::: Records to process

-- ==== Sys2Proof/Laws/Command.lean ====
section
/-! SUPPORT. What exec and step can do, each said once: exec is the life of a command with that command's check and effect;
a step is one of the cases of `step_cases`. Note for proofs: never let Lean compare `compressBlock …` or
`Memory.readBlock …` with a variable by unfolding (it would unroll 64 rounds): rewrite with the lemmas here and in
Laws/State.lean, which are not rfl-lemmas, rather than with rfl. -/

namespace Sys2Proof.Machine

variable {s t : State} {i : Instr}

/-- The buffer right after reset is in the canonical form: nothing is listed. -/
theorem reset_buf_wf : State.reset.buf.wf = true := rfl

/-! ### Whose turn it is -/

@[simp] theorem mover_cons {x : Turn} {xs : List Turn} (h : s.turns = x :: xs) : s.mover = x := by
  simp [State.mover, h]

theorem mover_nil (h : s.turns = []) : s.mover = if s.busy then .engine else .host := by
  simp [State.mover, h]

/-! ### exec -/

/-- Every meaning is the life of its command, with its check and its effect. -/
theorem exec_eq (i : Instr) (s : State) : exec i s = .next (s.command i (rangeCheck i s) (effect i)) := by
  cases i with
  | nop => rw [exec, execNop, rangeCheck, effect]
  | digest => rw [exec, execDigest, rangeCheck, effect]
  | pad => rw [exec, execPad, rangeCheck, effect]
  | init => rw [exec, execInit, rangeCheck, effect]
  | compress blk => rw [exec, execCompress, rangeCheck, effect]
  | final => rw [exec, execFinal, rangeCheck, effect]

theorem exec_runs (h : s.runs i) : exec i s = .next (effect i s).finish.passTurn := by
  rw [exec_eq, State.command, if_pos h, State.complete]

theorem exec_presents (h : ¬ s.runs i) : exec i s = .next (s.present i (rangeCheck i s)) := by
  rw [exec_eq, State.command, if_neg h]

theorem not_runs_of_host (h : s.mover = .host) : ¬ s.runs i := by simp [h]

theorem not_runs_of_pend (h : s.pend = none) : ¬ s.runs i := by simp [h]

theorem present_busy {code : ErrCode} (h : s.busy = true) :
    s.present i code = s.raiseOvr.answer (.write .ok) := by simp [State.present, h]

theorem present_accept (h : s.busy = false) :
    s.present i .none = (s.accept i).answer (.write .ok) := by simp [State.present, h]

theorem present_reject {code : ErrCode} (h : s.busy = false) (hc : code ≠ .none) :
    s.present i code = (s.reject code).answer (.write .ok) := by simp [State.present, h, hc]

/-- The three ways a presented command ends (R111). -/
theorem present_cases (i : Instr) (code : ErrCode) (s : State) :
    (s.busy = true ∧ s.present i code = s.raiseOvr.answer (.write .ok)) ∨
    (s.busy = false ∧ code = .none ∧ s.present i code = (s.accept i).answer (.write .ok)) ∨
    (s.busy = false ∧ code ≠ .none ∧ s.present i code = (s.reject code).answer (.write .ok)) := by
  cases h : s.busy
  · by_cases hc : code = .none
    · exact .inr (.inl ⟨rfl, hc, by rw [hc, present_accept h]⟩)
    · exact .inr (.inr ⟨rfl, hc, present_reject h hc⟩)
  · exact .inl ⟨rfl, present_busy h⟩

/-! ### The block loop of DIGEST -/

/-- The loop writes the accumulators and makes draws, nothing else. -/
theorem compressSlots_eq (n : Nat) (s : State) :
    compressSlots n s = (s.setAcc (compressSlots n s).acc).setDraws (compressSlots n s).draws := by
  induction n with
  | zero => cases s; rfl
  | succ n ih =>
    rw [compressSlots, ih]
    generalize (compressSlots n s).acc = q
    generalize (compressSlots n s).draws = k
    rw [compressEffect]
    generalize hq : compressBlock _ _ = q'
    generalize hk : ((State.setDraws k (State.setAcc q s)).buf.readBlock _ n).2 = k'
    cases s; rfl

@[simp] theorem compressSlots_buf (n : Nat) (s : State) : (compressSlots n s).buf = s.buf := by
  rw [compressSlots_eq]; simp
@[simp] theorem compressSlots_dig (n : Nat) (s : State) : (compressSlots n s).dig = s.dig := by
  rw [compressSlots_eq]; simp
@[simp] theorem compressSlots_len (n : Nat) (s : State) : (compressSlots n s).len = s.len := by
  rw [compressSlots_eq]; simp
@[simp] theorem compressSlots_busy (n : Nat) (s : State) : (compressSlots n s).busy = s.busy := by
  rw [compressSlots_eq]; simp
@[simp] theorem compressSlots_done (n : Nat) (s : State) : (compressSlots n s).done = s.done := by
  rw [compressSlots_eq]; simp
@[simp] theorem compressSlots_ovr (n : Nat) (s : State) : (compressSlots n s).ovr = s.ovr := by
  rw [compressSlots_eq]; simp
@[simp] theorem compressSlots_err (n : Nat) (s : State) : (compressSlots n s).err = s.err := by
  rw [compressSlots_eq]; simp
@[simp] theorem compressSlots_ie (n : Nat) (s : State) : (compressSlots n s).ie = s.ie := by
  rw [compressSlots_eq]; simp
@[simp] theorem compressSlots_pend (n : Nat) (s : State) : (compressSlots n s).pend = s.pend := by
  rw [compressSlots_eq]; simp
@[simp] theorem compressSlots_cfg (n : Nat) (s : State) : (compressSlots n s).cfg = s.cfg := by
  rw [compressSlots_eq]; simp
@[simp] theorem compressSlots_script (n : Nat) (s : State) : (compressSlots n s).script = s.script := by
  rw [compressSlots_eq]; simp
@[simp] theorem compressSlots_turns (n : Nat) (s : State) : (compressSlots n s).turns = s.turns := by
  rw [compressSlots_eq]; simp
@[simp] theorem compressSlots_responses (n : Nat) (s : State) : (compressSlots n s).responses = s.responses := by
  rw [compressSlots_eq]; simp

/-- What no effect touches: only BUF, ACC, DIG and the draw counter can change (10_state.md R43). -/
theorem effect_frame (i : Instr) (s : State) :
    (effect i s).len = s.len ∧ (effect i s).busy = s.busy ∧ (effect i s).done = s.done ∧ (effect i s).ovr = s.ovr ∧
    (effect i s).err = s.err ∧ (effect i s).ie = s.ie ∧ (effect i s).pend = s.pend ∧ (effect i s).cfg = s.cfg ∧
    (effect i s).script = s.script ∧ (effect i s).turns = s.turns ∧ (effect i s).responses = s.responses := by
  cases i <;> simp [effect, digestEffect]

/-! ### step -/

/-- What a step from `s` can be, with the state it leads to. -/
inductive StepTo (s : State) : State → Prop where
  /-- The engine completes the running command (R115). -/
  | completes (i : Instr) (hm : s.mover = .engine) (hp : s.pend = some i) : StepTo s (effect i s).finish.passTurn
  /-- The engine's turn with no running command. -/
  | engineRests (hm : s.mover = .engine) (hp : s.pend = none) : StepTo s s.passTurn
  /-- The reset input is low (R251). -/
  | resets (hm : s.mover = .reset) : StepTo s s.assertReset
  /-- The host's turn with no transaction left. -/
  | hostRests (hm : s.mover = .host) (hs : s.script = []) : StepTo s s.passTurn
  /-- The host reads. -/
  | reads (off size : Nat) (ls : List Line) (hm : s.mover = .host) (hs : s.script = .read off size :: ls) :
      StepTo s (s.hostRead off size)
  /-- The host polls. -/
  | polls (off : Nat) (mask val : Word) (ls : List Line) (hm : s.mover = .host)
      (hs : s.script = .poll off mask val :: ls) : StepTo s (s.hostPoll off mask val)
  /-- A CMD write while busy (R112). -/
  | drops (off size : Nat) (v : Word) (ls : List Line) (hm : s.mover = .host) (hs : s.script = .write off size v :: ls)
      (hx : selectTarget s.cfg off size = some .cmd) (hb : s.busy = true) :
      StepTo s (s.raiseOvr.answer (.write .ok))
  /-- A CMD write, while idle, of a word that spells no command (R113). -/
  | rejectsWord (off size : Nat) (v : Word) (ls : List Line) (why : BadCmd) (hm : s.mover = .host)
      (hs : s.script = .write off size v :: ls) (hx : selectTarget s.cfg off size = some .cmd)
      (hb : s.busy = false) (hd : decode v = .badcmd why) : StepTo s ((s.reject .badcmd).answer (.write .ok))
  /-- A CMD write, while idle, of a command: accepted or rejected by its range check (R111). -/
  | presents (off size : Nat) (v : Word) (ls : List Line) (i : Instr) (hm : s.mover = .host)
      (hs : s.script = .write off size v :: ls) (hx : selectTarget s.cfg off size = some .cmd)
      (hb : s.busy = false) (hd : decode v = .cmd i) : StepTo s (s.present i (rangeCheck i s))
  /-- A write of another writable target (R66, step 4). -/
  | writes (off size : Nat) (v : Word) (ls : List Line) (x : Target) (hm : s.mover = .host)
      (hs : s.script = .write off size v :: ls) (hx : selectTarget s.cfg off size = some x) (hc : x ≠ .cmd)
      (hw : x.writable = true) : StepTo s ((s.writeTarget v x).answer (.write .ok))
  /-- A write that raises BusError (R66, R67). -/
  | writeFails (off size : Nat) (v : Word) (ls : List Line) (hm : s.mover = .host)
      (hs : s.script = .write off size v :: ls)
      (hx : ∀ x, selectTarget s.cfg off size = some x → x.writable = false) : StepTo s (s.answer (.write .err))

theorem step_of_state (h : s.fetch = .state t) : step s = .next t := by simp [step, h]

/-- A step whose fetch is an instruction is exec of it. -/
theorem step_of_instr (h : s.fetch = .instr i) : step s = exec i s := by simp [step, h]

theorem fetch_write {off size : Nat} {v : Word} {ls : List Line} (hm : s.mover = .host)
    (hs : s.script = .write off size v :: ls) : s.fetch = s.hostWrite off size v := by
  simp [State.fetch, hm, State.hostTurn, hs]

/-- Every step answers a next state, and it is one of the cases of StepTo. -/
theorem step_stepTo (s : State) : ∃ t, step s = .next t ∧ StepTo s t := by
  cases hm : s.mover with
  | reset => exact ⟨_, by simp [step, State.fetch, hm], .resets hm⟩
  | engine =>
    cases hp : s.pend with
    | none => exact ⟨_, by simp [step, State.fetch, hm, State.engineTurn, hp], .engineRests hm hp⟩
    | some i =>
      refine ⟨_, ?_, .completes i hm hp⟩
      rw [← exec_runs ⟨hm, hp⟩]
      simp [step, State.fetch, hm, State.engineTurn, hp]
  | host =>
    cases hs : s.script with
    | nil => exact ⟨_, by simp [step, State.fetch, hm, State.hostTurn, hs], .hostRests hm hs⟩
    | cons l ls =>
      cases l with
      | read off size => exact ⟨_, by simp [step, State.fetch, hm, State.hostTurn, hs], .reads _ _ _ hm hs⟩
      | poll off mask val => exact ⟨_, by simp [step, State.fetch, hm, State.hostTurn, hs], .polls _ _ _ _ hm hs⟩
      | write off size v =>
        have hf := fetch_write hm hs
        cases hx : selectTarget s.cfg off size with
        | none => exact ⟨_, step_of_state (by simp [hf, State.hostWrite, hx]), .writeFails _ _ _ _ hm hs (by simp [hx])⟩
        | some x =>
          by_cases hc : x = .cmd
          · subst hc
            cases hb : s.busy
            · cases hd : decode v with
              | badcmd why =>
                exact ⟨_, step_of_state (by simp [hf, State.hostWrite, hx, State.cmdWrite, hb, hd]),
                  .rejectsWord _ _ _ _ _ hm hs hx hb hd⟩
              | cmd i =>
                refine ⟨_, ?_, .presents _ _ _ _ _ hm hs hx hb hd⟩
                rw [← exec_presents (not_runs_of_host hm)]
                exact step_of_instr (by simp [hf, State.hostWrite, hx, State.cmdWrite, hb, hd])
            · exact ⟨_, step_of_state (by simp [hf, State.hostWrite, hx, State.cmdWrite, hb]), .drops _ _ _ _ hm hs hx hb⟩
          · cases hw : x.writable
            · exact ⟨_, step_of_state (by simp [hf, State.hostWrite, hx, hc, hw]),
                .writeFails _ _ _ _ hm hs (by simp [hx, hw])⟩
            · exact ⟨_, step_of_state (by simp [hf, State.hostWrite, hx, hc, hw]), .writes _ _ _ _ _ hm hs hx hc hw⟩

/-- The inversion of a step. -/
theorem step_inv (h : step s = .next t) : StepTo s t := by
  obtain ⟨t', ht, hs⟩ := step_stepTo s
  rw [ht] at h
  cases h
  exact hs

end Sys2Proof.Machine
end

::::::

> [Task to complete]: Only a number should be returned: the count of lines above that include "raiseOvr".

> [Response to the exercise]: 3